Modify src/main.rs to look like this:
use hydroflow::hydroflow_syntax;
pub fn main() {
// An edge in the input data = a pair of `usize` vertex IDs.
let (edges_send, edges_recv) = hydroflow::util::unbounded_channel::<(usize, usize)>();
let mut flow = hydroflow_syntax! {
// inputs: the origin vertex (vertex 0) and stream of input edges
origin = source_iter(vec![0]);
stream_of_edges = source_stream(edges_recv);
// the join
reached_vertices -> map(|v| (v, ())) -> [0]my_join_tee;
stream_of_edges -> [1]my_join_tee;
my_join_tee = join() -> flat_map(|(src, ((), dst))| [src, dst]) -> tee();
// the cycle: my_join_tee gets data from reached_vertices
// and provides data back to reached_vertices!
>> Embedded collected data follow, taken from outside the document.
-- ==== Sys2Proof/Proofs/DrainSteps.lean ====
section
/-!
PROOF. The steps of a drain that find room (R158 to R160).
-/
namespace Sys2Proof.Machine

variable {s t u v x y : State} {a b : Axis} {k : Slot} {p : Page} {rec : Record} {L pre post : List Record} {addr : Addr}

/-! ### A step beside the page -/

/-- A step that goes neither by the page nor by the sequence number is made with and without the records. -/
theorem Drained.congr (h : Drained k p L x u)
    (hfields : v = { y with
      ram := v.ram
      report := { y.report with
        slots := y.report.slots.set k (.filling p L.length (wordsOf L))
        seq := y.report.seq + BitVec.ofNat 16 L.length
        deadline := if L = [] then y.report.deadline else y.agingDeadline } })
    (hslots : y.report.slots = x.report.slots) (hseq : y.report.seq = x.report.seq)
    (hpage : ∀ addr, isPageWord p 0 255 addr = true ∨ addr = 0x0011 →
      v.read addr = u.read addr ∧ y.read addr = x.read addr)
    (hother : ∀ addr, u.read addr = x.read addr → v.read addr = y.read addr) : Drained k p L y v := by
  have hword (off : BitVec 8) : isPageWord p 0 255 (pageWord p off) = true := by
    have hoff := off.isLt
    rw [← Bool.not_eq_false, isPageWord_eq_false, pageWord_toNat]
    omega
  have hslot (j : Slot) : y.slot j = x.slot j := by rw [State.slot, State.slot, hslots]
  refine ⟨fun j hj => hslot j ▸ h.others j hj, h.general, hfields, fun i m rec hi hm => ?_, fun hne => ?_, ⟨?_, ?_⟩,
    fun addr haddr hne => hother addr (h.outside addr haddr hne)⟩
  · rw [(hpage _ (.inl (hword _))).1, hseq]
    exact h.records i m rec hi hm
  · obtain ⟨h1, h3, h4, h11⟩ := h.counts hne
    rw [(hpage _ (.inl (hword _))).1, (hpage _ (.inl (hword _))).1, (hpage _ (.inl (hword _))).1,
      (hpage 0x0011 (.inr rfl)).1, hseq]
    exact ⟨h1, h3, h4, h11⟩
  · rw [(hpage _ (.inl (hword _))).1, (hpage _ (.inl (hword _))).2]
    exact h.head.1
  · rw [(hpage _ (.inl (hword _))).1, (hpage _ (.inl (hword _))).2]
    exact h.head.2

/-- A change of the report unit with a write to a word of the first page. -/
theorem Drained.write (h : Drained k p L x u) {f : ReportUnit → ReportUnit} {w : Word}
    (hf : ∀ r slots seq deadline, f { r with slots := slots, seq := seq, deadline := deadline } =
      { f r with slots := slots, seq := seq, deadline := deadline })
    (hkeeps : ∀ r, (f r).slots = r.slots ∧ (f r).seq = r.seq ∧ (f r).deadline = r.deadline)
    (hlow : addr.toNat < 256) (hne : addr ≠ 0x0011) :
    Drained k p L ((x.mapReport f).write addr w) ((u.mapReport f).write addr w) := by
  obtain ⟨hslots, hseq, hdeadline⟩ := hkeeps x.report
  have hp : 3 ≤ p.toNat := of_decide_eq_true h.general
  refine h.congr ?_ hslots hseq (fun b hb => ?_) fun b hb => ?_
  · generalize hram : ((u.mapReport f).write addr w).ram = ram
    have hv : (u.mapReport f).write addr w = { u with ram := ram, report := f u.report } := by
      rw [← hram]
      rfl
    have hreport : u.report = { x.report with
        slots := x.report.slots.set k (.filling p L.length (wordsOf L))
        seq := x.report.seq + BitVec.ofNat 16 L.length
        deadline := if L = [] then x.report.deadline else x.agingDeadline } := by
      rw [h.fields]
    rw [hv, hreport, hf]
    conv_lhs => rw [h.fields]
    show _ = { x with
      ram := ram
      report := { f x.report with
        slots := (f x.report).slots.set k (.filling p L.length (wordsOf L))
        seq := (f x.report).seq + BitVec.ofNat 16 L.length
        deadline := if L = [] then (f x.report).deadline else x.agingDeadline } }
    rw [hslots, hseq, hdeadline]
  · have hb' : addr ≠ b := by
      rcases hb with hb | hb
      · rw [← Bool.not_eq_false, isPageWord_eq_false] at hb
        exact addr_ne_of_toNat (by omega)
      · rw [hb]
        exact hne
    exact ⟨State.read_write_ne _ hb' w, State.read_write_ne _ hb' w⟩
  · by_cases hab : addr = b
    · rw [hab, State.read_write_same, State.read_write_same]
    · rw [State.read_write_ne _ hab, State.read_write_ne _ hab]
      exact hb

/-! ### The holding queue -/

/-- Step 1, where the whole queue fits. -/
theorem Drained.queue {q : List Record} (h : Drained k p L x u) (hq : x.report.queue = q)
    (hfits : wordsOf L + wordsOf q ≤ 248) :
    ∃ y v, u.drainQueue q.length = (true, v) ∧ Drained k p (L ++ q) y v ∧
      y = { x with ram := y.ram, report := { x.report with queue := [] } } ∧
      (q ≠ [] → y.read 0x0012 = 0) ∧ ∀ addr, (addr = 0x0012 → q = []) → y.read addr = x.read addr := by
  induction q generalizing L x u with
  | nil =>
    have hu : u.report.queue = [] := by
      rw [h.fields]
      exact hq
    refine ⟨x, u, ?_, by rwa [List.append_nil], ?_, fun hne => absurd rfl hne, fun _ _ => rfl⟩
    · rw [List.length_nil, State.drainQueue, hu]
      rfl
    · rw [← hq]
  | cons rec rest ih =>
    have hu : u.report.queue = rec :: rest := by
      rw [h.fields]
      exact hq
    rw [wordsOf_cons] at hfits
    obtain ⟨htry, hplaced⟩ := h.place (rec := rec) (by omega)
    have hnext := hplaced.write (f := fun r => { r with queue := rest }) (addr := 0x0012)
      (w := BitVec.ofNat 16 rest.length) (fun _ _ _ _ => rfl) (fun _ => ⟨rfl, rfl, rfl⟩) (by decide) (by decide)
    obtain ⟨y, v, hdrain, hdrained, hfields, hzero, hsame⟩ := ih hnext rfl (by
      rw [wordsOf_append, wordsOf_singleton]
      omega)
    refine ⟨y, v, ?_, by rwa [List.append_assoc] at hdrained, ?_, fun _ => ?_, fun addr haddr => ?_⟩
    · rw [List.length_cons, State.drainQueue, hu]
      simp only [htry]
      exact hdrain
    · rw [hfields]
      rfl
    · by_cases hrest : rest = []
      · rw [hsame 0x0012 fun _ => hrest, State.read_write_same, hrest]
        rfl
      · exact hzero hrest
    · have hne : addr ≠ 0x0012 := fun e => List.cons_ne_nil _ _ (haddr e)
      rw [hsame addr fun e => absurd e hne]
      exact State.read_write_ne _ (Ne.symm hne) _

/-! ### The drop count -/

/-- The DROPS record that the drain makes. -/
def State.dropsRecord (s : State) : List Record :=
  if s.report.drops = 0 then [] else [{ time := s.timebase, body := .drops s.report.drops }]

theorem State.length_dropsRecord (s : State) :
    s.dropsRecord.length = (if s.report.drops = 0 then 0 else 1) ∧
      wordsOf s.dropsRecord = if s.report.drops = 0 then 0 else 6 := by
  rw [State.dropsRecord]
  split <;> exact ⟨rfl, rfl⟩

/-- Step 2, where the DROPS record fits. -/
theorem Drained.drops (h : Drained k p L x u) (hfits : wordsOf L + wordsOf x.dropsRecord ≤ 248) :
    ∃ y v, u.drainDrops = (true, v) ∧ Drained k p (L ++ x.dropsRecord) y v ∧
      y = { x with ram := y.ram, report := { x.report with drops := 0 } } ∧
      (x.report.drops ≠ 0 → y.read 0x0013 = 0) ∧
      ∀ addr, (addr = 0x0013 → x.report.drops = 0) → y.read addr = x.read addr := by
  have hu : u.report.drops = x.report.drops ∧ u.timebase = x.timebase := by
    rw [h.fields]
    exact ⟨rfl, rfl⟩
  by_cases hdrops : x.report.drops = 0
  · refine ⟨x, u, if_pos (hu.1.trans hdrops), ?_, by rw [← hdrops], fun hne => absurd hdrops hne, fun _ _ => rfl⟩
    rwa [State.dropsRecord, if_pos hdrops, List.append_nil]
  · rw [State.dropsRecord, if_neg hdrops] at hfits ⊢
    rw [wordsOf_singleton] at hfits
    obtain ⟨htry, hplaced⟩ := h.place hfits
    refine ⟨_, _, ?_, hplaced.write (f := fun r => { r with drops := 0 }) (addr := 0x0013) (w := 0)
      (fun _ _ _ _ => rfl) (fun _ => ⟨rfl, rfl, rfl⟩) (by decide) (by decide), rfl, fun _ => State.read_write_same ..,
      fun addr haddr => State.read_write_ne _ (fun e => hdrops (haddr e.symm)) _⟩
    rw [State.drainDrops, hu.1, if_neg hdrops, hu.2]
    simp only [htry]

end Sys2Proof.Machine
end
origin -> [base]reached_vertices;
my_join_tee -> [cycle]reached_vertices;
reached_vertices = union();
// the output
my_join_tee[print] -> unique() -> for_each(|x| println!("Reached: {}", x));
};
println!(
"{}",
flow.meta_graph()
.expect("No graph found, maybe failed to parse.")
.to_mermaid(&Default::default())
);
edges_send.send((0, 1)).unwrap();
edges_send.send((2, 4)).unwrap();
edges_send.send((3, 4)).unwrap();
edges_send.send((1, 2)).unwrap();
edges_send.send((0, 3)).unwrap();
edges_send.send((0, 3)).unwrap();
edges_send.send((4, 0)).unwrap();
flow.run_available();
}
And now we get the full set of vertices reachable from 0
:
cargo run
<build output>
<graph output>
Reached: 0
Reached: 1
Reached: 3
Reached: 2
Reached: 4
Examining the Hydroflow Code
Let's review the significant changes here. First, in setting up the inputs we have the
addition of the reached_vertices
variable, which uses the union()
op to union the output of two operators into one.
We route the origin
vertex into it as one input right away:
origin -> [base]reached_vertices;
Note the square-bracket syntax for assigning index names to the multiple inputs to union()
; this is similar
to the indexes for join()
, except that (a) union can have an arbitrary number of inputs, (b) the index names can be arbitrary strings, and (c) the indexes are optional can be omitted entirely. (By contrast, recall that
join()
is defined to take 2 required input indexes, [0]
and [1]
). The only reason to assign index names to the inputs of union()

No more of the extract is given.